[LLVMdev] i1 Values
Nick Lewycky
nlewycky at google.com
Thu Feb 5 13:09:55 PST 2015
On 5 February 2015 at 12:48, <dag at cray.com> wrote:
> I've been debugging some strange happenings over here and I put an
> assert in APInt to catch what I think is the source of the problem:
>
> int64_t getSExtValue() const {
> // An i1 -1 is unrepresentable.
> assert(BitWidth != 1 && "Signed i1 value is not representable!");
>
Please don't do this. Asking for an i1 APInt to be sign-extended does not
mean that we have encountered a bug. How would you write a parser for the
constant expression "i32 sext(i1 true)"? It grabs the i1 and sign extends
it.
> To me an i1 -1 makes no sense whatsoever. It is not representable in
> twos-complement form.

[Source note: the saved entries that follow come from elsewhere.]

-- ==== Sys2Proof/Safety.lean ====
section
/-! DEFINITION. The terms the claims use: what a state is about to execute, how two answers of the machine are
compared, the invariant every step keeps, and which ends of a run are clean. -/

namespace Sys2Proof.Machine

/-- The next state of an answer, if it has one. -/
def nextOf : StepResult → Option State
  | .next s => some s
  | .fault _ => none
  | .refused _ => none

/-- The fault of an answer, if it is one. -/
def faultOf : StepResult → Option Fault
  | .next _ => none
  | .fault f => some f
  | .refused _ => none

/-- A run of `k` steps, ending early where a step answers no next state (R78). -/
def runSteps : Nat → State → StepResult
  | 0, s => .next s
  | k + 1, s =>
    match step s with
    | .next t => runSteps k t
    | .fault f => .fault f
    | .refused r => .refused r

/-- The next step of `s` fetches the pair `(op, opd)`: the core is `Running`, both words lie in memory, and they are
what memory holds at `PC` and `PC + 1` (R68, R70 to R72). -/
abbrev Fetches (s : State) (op opd : Word) : Prop :=
  s.status = .running ∧ s.pc.toNat + 1 < s.params.memWords ∧
    s.mem.read s.pc.toNat = op ∧ s.mem.read (s.pc.toNat + 1) = opd

/-- The next step of `s` fetches the instruction `n` with the operand word `opd`, under the machine's own OPCODE. -/
abbrev FetchesInstr (s : State) (n : OpName) (opd : Word) : Prop := Fetches s (s.params.opcode.of n) opd

/-- The next step of `s` executes one of the instructions named in `names`. -/
def AboutToExecute (s : State) (names : List OpName) : Prop :=
  ∃ n ∈ names, ∃ opd, FetchesInstr s n opd

/-- `pc` is an advanced `PC`: `a0 + 2` for an address `a0` a pair can be fetched from (R16, R73). -/
def AdvancedPc (memWords : Nat) (pc : Word) : Prop :=
  ∃ a0 : Word, a0.toNat + 1 < memWords ∧ pc = a0 + 2

/-- Two answers that stop alike, or go on to states related by `R`. -/
def AgreeOn (R : State → State → Prop) : StepResult → StepResult → Prop
  | .next t, .next u => R t u
  | .fault f, .fault g => f = g
  | .refused f, .refused g => f = g
  | _, _ => False

/-- An answer with its next state changed by `f`. -/
def mapNext (f : State → State) : StepResult → StepResult
  | .next s => .next (f s)
  | .fault r => .fault r
  | .refused r => .refused r

/-- What a terminal status says of `PC` and of the recorded address (R120, R125 to R127); `Refused` never occurs (R18). -/
def State.StatusRecord (s : State) : Prop :=
  match s.status with
  | .running => True
  | .halted => AdvancedPc s.params.memWords s.pc
  | .faulted .pcOutOfRange => s.params.memWords ≤ s.pc.toNat
  | .faulted .operandFetchOutOfRange => s.pc.toNat + 1 = s.params.memWords
  | .faulted (.dataAddressOutOfRange a) => s.params.memWords ≤ a.toNat ∧ AdvancedPc s.params.memWords s.pc
  | .refused => False

/-- The invariant of the machine. -/
structure State.Inv (s : State) : Prop where
  /-- the parameters meet their constraints (R5, R52) -/
  paramsOk : s.params.ok = true
  /-- memory is in its canonical form, with no word outside it (R27) -/
  memWf : s.mem.wf s.params.memWords = true
  /-- the label table has at most one name per address, all in range (R24) -/
  labelsWf : s.labels.wf s.params.memWords = true
  /-- every report names an opcode outside the defined set, fetched from a pair inside memory (R76, R128) -/
  reports : ∀ r ∈ s.diag, r.addr.toNat + 1 < s.params.memWords ∧ ∀ n : OpName, s.params.opcode.of n ≠ r.opcode
  /-- every snapshot holds a memory in its form, the label table, and an advanced `PC` (R121, R122) -/
  snapshots : ∀ d ∈ s.dbg, d.mem.wf s.params.memWords = true ∧ d.labels = s.labels ∧ AdvancedPc s.params.memWords d.pc
  /-- a terminal status agrees with `PC` and with the address it records -/
  record : s.StatusRecord

/-- The character that writes a digit: 0 to 9, then a letter of either case from 10 on (R65; log entry 10). -/
def digitChar (upper : Bool) (d : Nat) : Char :=
  if d < 10 then Char.ofNat ('0'.toNat + d) else Char.ofNat ((if upper then 'A' else 'a').toNat + (d - 10))

/-- The characters that write a number, each digit with the case of its letter (log entry 10). -/
def digitChars (ds : List (Nat × Bool)) : List Char := ds.map fun d => digitChar d.2 d.1

/-- A text whose first character, if any, is no digit of the base. -/
def StartsWithNoDigit (base : Nat) (text : List Char) : Prop :=
  ∀ c, text.head? = some c → ∀ d, d < base → ∀ upper, c ≠ digitChar upper d

/-- What a literal of value `value` resolves to: a value above 2^64 - 1 fails (R65, D22). -/
def literalAnswer (value : Nat) (token : List Char) : Except ResolveError Word :=
  if value < 2 ^ 64 then .ok (BitVec.ofNat 64 value) else .error (.tooLarge token)

/-- The ends of a run that R130 calls clean: `Halted`, and `PC` having left memory. -/
def Status.cleanEnd : Status → Bool
  | .halted => true
  | .faulted .pcOutOfRange => true
  | _ => false

/-- A state no step of which is an error: still running, or at a clean end. -/
def State.safe (s : State) : Bool := s.status == .running || s.status.cleanEnd

end Sys2Proof.Machine
end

It cannot be distinguished from unsigned i1 1.
>
> It turns out this assert triggers all over the place. Before I dive
> into this rat hole I'd like to confirm with others my sense that we
> shouldn't be creating i1 -1 values. Is there some legitimate reason to
> do so?
>
We don't create i1 -1 values, nor do we create i1 1 values. APInt is
neither signed nor unsigned, it is signless. The interpretation of the bits
(or in this case, the bit) is a matter for the caller to decide.